**REQUIRED ACTION**
For the data below, give again exactly the lines from the one containing "### Wakes -/" through the one containing "k.cfg.underrun <;> simp [Ring.wakeCondition, Ring.mayWake, h]", both ends included, and no others.

**RAW DATA**
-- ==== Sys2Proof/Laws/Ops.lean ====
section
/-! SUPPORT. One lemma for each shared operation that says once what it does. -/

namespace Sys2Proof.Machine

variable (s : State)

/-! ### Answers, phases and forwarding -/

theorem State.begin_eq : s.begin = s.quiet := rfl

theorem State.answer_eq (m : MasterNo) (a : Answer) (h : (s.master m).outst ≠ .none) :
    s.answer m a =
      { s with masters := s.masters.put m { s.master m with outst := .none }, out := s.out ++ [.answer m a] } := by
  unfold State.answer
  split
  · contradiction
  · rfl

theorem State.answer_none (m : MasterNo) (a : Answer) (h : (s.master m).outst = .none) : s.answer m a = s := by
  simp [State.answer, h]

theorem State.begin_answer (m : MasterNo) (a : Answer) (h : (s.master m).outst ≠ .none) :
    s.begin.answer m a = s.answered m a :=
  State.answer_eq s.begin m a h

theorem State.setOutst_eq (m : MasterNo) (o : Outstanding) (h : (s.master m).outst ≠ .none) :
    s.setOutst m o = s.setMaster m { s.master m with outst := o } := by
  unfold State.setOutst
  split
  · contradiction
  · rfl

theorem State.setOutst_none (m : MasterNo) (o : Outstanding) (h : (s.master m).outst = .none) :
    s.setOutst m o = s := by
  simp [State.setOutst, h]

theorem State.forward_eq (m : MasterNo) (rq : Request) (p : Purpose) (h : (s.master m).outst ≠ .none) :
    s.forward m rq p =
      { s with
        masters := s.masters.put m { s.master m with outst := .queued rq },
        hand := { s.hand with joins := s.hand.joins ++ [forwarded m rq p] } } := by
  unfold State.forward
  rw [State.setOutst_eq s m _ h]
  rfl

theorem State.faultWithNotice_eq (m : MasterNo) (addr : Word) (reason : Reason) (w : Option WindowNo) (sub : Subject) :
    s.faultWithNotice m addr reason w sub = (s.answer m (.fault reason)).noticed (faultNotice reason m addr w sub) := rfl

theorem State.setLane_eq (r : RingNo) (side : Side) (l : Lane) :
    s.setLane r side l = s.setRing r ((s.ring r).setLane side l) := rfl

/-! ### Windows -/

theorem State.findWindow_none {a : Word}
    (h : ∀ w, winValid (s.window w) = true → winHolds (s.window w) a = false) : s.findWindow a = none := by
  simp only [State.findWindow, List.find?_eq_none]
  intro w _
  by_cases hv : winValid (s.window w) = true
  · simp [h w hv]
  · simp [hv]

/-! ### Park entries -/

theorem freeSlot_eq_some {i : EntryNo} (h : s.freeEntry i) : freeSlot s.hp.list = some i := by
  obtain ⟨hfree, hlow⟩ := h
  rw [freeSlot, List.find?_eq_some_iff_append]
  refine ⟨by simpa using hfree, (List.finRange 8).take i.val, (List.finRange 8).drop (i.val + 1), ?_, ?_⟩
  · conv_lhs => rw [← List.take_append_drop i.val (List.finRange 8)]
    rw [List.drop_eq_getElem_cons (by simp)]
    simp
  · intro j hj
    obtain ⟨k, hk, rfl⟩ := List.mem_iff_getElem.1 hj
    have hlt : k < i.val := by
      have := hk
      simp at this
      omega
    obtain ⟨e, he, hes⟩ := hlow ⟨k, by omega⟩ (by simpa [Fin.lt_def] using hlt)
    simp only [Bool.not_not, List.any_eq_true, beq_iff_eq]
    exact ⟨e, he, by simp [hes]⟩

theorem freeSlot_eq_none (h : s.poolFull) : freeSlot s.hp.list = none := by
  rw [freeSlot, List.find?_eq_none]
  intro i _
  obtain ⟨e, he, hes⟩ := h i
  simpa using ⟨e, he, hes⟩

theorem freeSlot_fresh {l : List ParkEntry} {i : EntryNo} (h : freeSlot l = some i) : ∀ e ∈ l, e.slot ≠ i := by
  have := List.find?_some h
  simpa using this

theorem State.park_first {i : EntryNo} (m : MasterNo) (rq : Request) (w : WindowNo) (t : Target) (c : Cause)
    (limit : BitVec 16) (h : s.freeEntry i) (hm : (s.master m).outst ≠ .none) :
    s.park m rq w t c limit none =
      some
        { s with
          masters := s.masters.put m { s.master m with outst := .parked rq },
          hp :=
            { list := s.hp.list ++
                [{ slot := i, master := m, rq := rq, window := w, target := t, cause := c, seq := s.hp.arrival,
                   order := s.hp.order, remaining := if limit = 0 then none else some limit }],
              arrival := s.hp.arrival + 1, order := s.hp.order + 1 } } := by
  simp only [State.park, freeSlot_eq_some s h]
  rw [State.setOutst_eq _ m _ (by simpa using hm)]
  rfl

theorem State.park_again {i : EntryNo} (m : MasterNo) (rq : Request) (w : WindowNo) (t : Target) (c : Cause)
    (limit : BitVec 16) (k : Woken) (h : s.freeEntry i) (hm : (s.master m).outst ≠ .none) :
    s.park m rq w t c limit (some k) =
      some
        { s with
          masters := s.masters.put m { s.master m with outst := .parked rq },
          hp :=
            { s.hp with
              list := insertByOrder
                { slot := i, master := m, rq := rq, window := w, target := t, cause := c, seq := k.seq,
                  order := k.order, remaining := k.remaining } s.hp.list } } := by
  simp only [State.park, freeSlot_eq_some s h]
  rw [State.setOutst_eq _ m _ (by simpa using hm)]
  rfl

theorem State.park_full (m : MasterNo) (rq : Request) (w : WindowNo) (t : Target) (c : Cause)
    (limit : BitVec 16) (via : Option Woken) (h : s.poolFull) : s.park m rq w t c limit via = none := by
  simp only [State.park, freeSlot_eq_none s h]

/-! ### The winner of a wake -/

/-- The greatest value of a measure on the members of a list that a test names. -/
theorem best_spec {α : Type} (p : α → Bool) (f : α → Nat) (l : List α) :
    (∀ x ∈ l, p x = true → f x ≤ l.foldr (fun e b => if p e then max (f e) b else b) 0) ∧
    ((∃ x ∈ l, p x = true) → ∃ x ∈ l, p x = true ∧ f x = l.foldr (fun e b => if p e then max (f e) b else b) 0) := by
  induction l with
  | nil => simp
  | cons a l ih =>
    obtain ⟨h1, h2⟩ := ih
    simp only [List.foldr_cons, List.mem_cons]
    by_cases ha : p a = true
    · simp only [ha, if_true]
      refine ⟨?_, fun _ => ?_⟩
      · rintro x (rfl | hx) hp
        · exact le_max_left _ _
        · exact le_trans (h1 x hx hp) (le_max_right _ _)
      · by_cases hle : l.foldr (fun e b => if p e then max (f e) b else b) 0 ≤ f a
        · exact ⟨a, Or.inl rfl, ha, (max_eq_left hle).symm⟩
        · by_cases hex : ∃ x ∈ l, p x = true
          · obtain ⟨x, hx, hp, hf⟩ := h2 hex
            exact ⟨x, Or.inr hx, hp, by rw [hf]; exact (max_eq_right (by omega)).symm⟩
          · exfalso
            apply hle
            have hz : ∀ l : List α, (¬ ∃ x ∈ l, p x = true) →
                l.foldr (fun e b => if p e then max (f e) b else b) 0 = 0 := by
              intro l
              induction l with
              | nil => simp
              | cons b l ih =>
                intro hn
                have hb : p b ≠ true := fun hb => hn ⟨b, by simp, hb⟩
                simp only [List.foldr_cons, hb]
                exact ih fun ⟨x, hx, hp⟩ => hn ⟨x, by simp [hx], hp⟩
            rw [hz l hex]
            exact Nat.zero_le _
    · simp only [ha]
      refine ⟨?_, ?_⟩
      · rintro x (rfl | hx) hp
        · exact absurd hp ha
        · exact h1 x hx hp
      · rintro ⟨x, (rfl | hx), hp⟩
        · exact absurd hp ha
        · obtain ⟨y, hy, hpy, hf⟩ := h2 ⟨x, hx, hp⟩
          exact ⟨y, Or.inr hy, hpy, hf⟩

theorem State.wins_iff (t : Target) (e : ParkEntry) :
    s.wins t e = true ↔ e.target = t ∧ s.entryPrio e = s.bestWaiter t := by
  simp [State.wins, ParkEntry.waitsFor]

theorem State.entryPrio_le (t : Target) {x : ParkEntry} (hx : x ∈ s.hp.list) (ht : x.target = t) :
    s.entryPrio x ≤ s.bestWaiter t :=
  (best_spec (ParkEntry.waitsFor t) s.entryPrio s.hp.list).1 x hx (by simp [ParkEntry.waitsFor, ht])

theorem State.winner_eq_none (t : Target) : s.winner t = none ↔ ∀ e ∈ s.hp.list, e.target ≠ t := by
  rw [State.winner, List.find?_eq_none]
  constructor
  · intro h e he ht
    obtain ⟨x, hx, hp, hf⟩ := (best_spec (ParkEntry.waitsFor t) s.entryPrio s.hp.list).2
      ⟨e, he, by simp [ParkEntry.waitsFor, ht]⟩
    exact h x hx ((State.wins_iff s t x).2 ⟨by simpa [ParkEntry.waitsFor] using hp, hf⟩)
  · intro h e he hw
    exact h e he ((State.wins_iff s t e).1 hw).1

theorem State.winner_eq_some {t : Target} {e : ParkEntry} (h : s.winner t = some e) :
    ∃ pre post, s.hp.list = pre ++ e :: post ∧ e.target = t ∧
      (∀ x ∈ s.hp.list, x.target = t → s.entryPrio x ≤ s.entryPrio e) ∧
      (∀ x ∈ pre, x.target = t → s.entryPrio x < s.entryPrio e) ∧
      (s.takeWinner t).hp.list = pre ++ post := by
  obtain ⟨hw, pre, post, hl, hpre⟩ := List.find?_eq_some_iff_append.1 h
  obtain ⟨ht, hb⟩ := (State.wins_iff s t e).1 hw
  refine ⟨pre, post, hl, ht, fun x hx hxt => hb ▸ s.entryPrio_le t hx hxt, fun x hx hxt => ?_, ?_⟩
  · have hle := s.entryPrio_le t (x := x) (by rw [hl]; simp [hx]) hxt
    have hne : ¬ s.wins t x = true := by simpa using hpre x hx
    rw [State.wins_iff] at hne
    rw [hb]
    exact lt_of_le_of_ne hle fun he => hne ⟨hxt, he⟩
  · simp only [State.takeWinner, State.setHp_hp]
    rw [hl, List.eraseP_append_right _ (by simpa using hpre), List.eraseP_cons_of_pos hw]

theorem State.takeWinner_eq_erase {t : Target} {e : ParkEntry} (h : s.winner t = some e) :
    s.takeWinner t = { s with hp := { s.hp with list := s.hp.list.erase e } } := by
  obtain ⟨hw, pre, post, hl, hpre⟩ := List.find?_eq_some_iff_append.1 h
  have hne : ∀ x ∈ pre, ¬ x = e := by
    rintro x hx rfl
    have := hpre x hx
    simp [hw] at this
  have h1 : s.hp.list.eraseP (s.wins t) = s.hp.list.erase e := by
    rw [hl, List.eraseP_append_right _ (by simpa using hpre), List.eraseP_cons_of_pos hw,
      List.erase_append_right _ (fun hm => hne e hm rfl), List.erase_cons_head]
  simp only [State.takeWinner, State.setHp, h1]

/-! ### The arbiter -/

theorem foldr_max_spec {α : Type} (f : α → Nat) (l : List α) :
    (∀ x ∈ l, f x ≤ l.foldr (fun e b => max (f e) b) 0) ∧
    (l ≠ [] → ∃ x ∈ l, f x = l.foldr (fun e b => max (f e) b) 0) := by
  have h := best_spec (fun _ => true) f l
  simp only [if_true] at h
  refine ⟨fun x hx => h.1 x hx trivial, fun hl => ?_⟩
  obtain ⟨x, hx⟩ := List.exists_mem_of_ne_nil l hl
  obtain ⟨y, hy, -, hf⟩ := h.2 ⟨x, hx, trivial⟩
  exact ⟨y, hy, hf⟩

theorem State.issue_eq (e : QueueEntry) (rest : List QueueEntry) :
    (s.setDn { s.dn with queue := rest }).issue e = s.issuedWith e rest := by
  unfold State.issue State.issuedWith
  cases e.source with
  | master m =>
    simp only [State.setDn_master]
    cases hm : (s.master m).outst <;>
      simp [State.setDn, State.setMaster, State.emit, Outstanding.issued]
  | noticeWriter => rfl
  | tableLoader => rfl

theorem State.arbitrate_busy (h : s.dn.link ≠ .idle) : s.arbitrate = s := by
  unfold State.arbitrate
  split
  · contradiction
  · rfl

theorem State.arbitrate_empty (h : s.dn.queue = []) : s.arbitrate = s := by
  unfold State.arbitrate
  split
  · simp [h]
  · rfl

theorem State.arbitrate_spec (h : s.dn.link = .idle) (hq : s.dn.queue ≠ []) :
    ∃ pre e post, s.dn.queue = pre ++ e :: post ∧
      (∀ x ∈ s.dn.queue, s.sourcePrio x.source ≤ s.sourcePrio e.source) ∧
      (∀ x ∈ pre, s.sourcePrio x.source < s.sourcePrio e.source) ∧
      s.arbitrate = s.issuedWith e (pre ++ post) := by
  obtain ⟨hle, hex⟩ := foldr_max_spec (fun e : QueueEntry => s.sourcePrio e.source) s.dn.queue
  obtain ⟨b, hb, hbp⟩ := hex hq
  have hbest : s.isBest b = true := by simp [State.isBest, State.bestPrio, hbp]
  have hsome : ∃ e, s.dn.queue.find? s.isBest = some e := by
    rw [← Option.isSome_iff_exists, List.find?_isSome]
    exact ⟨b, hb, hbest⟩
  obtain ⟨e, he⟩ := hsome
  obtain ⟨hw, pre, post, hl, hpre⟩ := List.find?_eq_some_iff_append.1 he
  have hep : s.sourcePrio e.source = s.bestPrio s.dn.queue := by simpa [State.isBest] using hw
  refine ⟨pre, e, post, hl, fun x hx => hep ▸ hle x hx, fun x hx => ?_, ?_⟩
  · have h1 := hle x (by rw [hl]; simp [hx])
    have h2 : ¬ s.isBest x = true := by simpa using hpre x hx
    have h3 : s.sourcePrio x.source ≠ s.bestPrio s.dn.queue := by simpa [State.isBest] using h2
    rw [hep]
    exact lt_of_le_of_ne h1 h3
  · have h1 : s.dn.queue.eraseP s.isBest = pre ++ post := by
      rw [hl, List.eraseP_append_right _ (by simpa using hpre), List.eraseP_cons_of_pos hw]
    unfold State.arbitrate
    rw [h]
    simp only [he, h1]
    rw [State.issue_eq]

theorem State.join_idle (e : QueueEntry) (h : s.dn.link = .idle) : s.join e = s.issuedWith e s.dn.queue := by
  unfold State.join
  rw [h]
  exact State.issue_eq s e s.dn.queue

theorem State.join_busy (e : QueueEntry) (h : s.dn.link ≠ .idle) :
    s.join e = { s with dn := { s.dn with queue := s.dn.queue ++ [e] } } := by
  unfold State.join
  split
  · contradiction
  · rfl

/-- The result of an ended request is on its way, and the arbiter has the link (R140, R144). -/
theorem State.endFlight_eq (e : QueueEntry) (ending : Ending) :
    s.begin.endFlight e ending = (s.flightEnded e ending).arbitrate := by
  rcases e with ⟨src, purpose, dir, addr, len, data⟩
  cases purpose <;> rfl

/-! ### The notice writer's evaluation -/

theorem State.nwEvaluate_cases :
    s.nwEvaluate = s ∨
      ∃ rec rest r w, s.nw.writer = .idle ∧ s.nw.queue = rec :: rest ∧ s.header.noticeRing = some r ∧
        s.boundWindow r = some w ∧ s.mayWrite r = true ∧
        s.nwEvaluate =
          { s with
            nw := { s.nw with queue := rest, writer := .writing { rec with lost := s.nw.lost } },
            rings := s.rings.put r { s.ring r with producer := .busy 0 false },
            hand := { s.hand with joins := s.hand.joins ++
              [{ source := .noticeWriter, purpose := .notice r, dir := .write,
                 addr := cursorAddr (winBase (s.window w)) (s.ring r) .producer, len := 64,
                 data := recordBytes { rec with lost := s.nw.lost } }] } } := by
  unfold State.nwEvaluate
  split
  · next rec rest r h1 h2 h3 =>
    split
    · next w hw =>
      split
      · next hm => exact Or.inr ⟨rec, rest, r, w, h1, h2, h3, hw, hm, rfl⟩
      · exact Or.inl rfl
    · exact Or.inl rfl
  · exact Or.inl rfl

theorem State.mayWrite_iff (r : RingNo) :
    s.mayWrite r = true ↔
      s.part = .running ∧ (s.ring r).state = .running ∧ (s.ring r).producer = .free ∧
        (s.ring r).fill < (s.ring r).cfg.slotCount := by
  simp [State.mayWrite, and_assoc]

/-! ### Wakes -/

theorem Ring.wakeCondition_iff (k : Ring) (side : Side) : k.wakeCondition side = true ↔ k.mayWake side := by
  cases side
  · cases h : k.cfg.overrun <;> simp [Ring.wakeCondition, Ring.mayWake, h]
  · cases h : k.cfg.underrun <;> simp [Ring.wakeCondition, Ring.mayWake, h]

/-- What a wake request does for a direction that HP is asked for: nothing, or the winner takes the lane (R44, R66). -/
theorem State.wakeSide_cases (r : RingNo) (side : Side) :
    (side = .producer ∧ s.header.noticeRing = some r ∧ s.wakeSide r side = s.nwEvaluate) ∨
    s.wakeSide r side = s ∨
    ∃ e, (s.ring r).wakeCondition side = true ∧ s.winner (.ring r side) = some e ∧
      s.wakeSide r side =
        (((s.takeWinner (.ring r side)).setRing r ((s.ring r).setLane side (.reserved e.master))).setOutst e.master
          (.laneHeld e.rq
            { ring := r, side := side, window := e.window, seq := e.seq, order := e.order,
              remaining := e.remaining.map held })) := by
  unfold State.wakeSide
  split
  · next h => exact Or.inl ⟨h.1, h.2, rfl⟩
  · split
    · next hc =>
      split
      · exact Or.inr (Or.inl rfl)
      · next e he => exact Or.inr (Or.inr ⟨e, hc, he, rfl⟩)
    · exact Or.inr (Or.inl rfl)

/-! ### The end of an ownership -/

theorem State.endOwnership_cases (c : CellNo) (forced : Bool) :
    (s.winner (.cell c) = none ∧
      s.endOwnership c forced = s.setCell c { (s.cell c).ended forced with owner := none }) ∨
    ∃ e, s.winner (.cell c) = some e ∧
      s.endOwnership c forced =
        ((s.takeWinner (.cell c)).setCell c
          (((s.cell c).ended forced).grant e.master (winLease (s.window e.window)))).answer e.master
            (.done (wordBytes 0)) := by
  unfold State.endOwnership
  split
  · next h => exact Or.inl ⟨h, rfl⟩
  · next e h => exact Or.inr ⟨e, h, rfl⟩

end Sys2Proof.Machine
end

**OUTPUT OF THE TASK**
/-! ### Wakes -/

theorem Ring.wakeCondition_iff (k : Ring) (side : Side) : k.wakeCondition side = true ↔ k.mayWake side := by
  cases side
  · cases h : k.cfg.overrun <;> simp [Ring.wakeCondition, Ring.mayWake, h]
  · cases h : k.cfg.underrun <;> simp [Ring.wakeCondition, Ring.mayWake, h]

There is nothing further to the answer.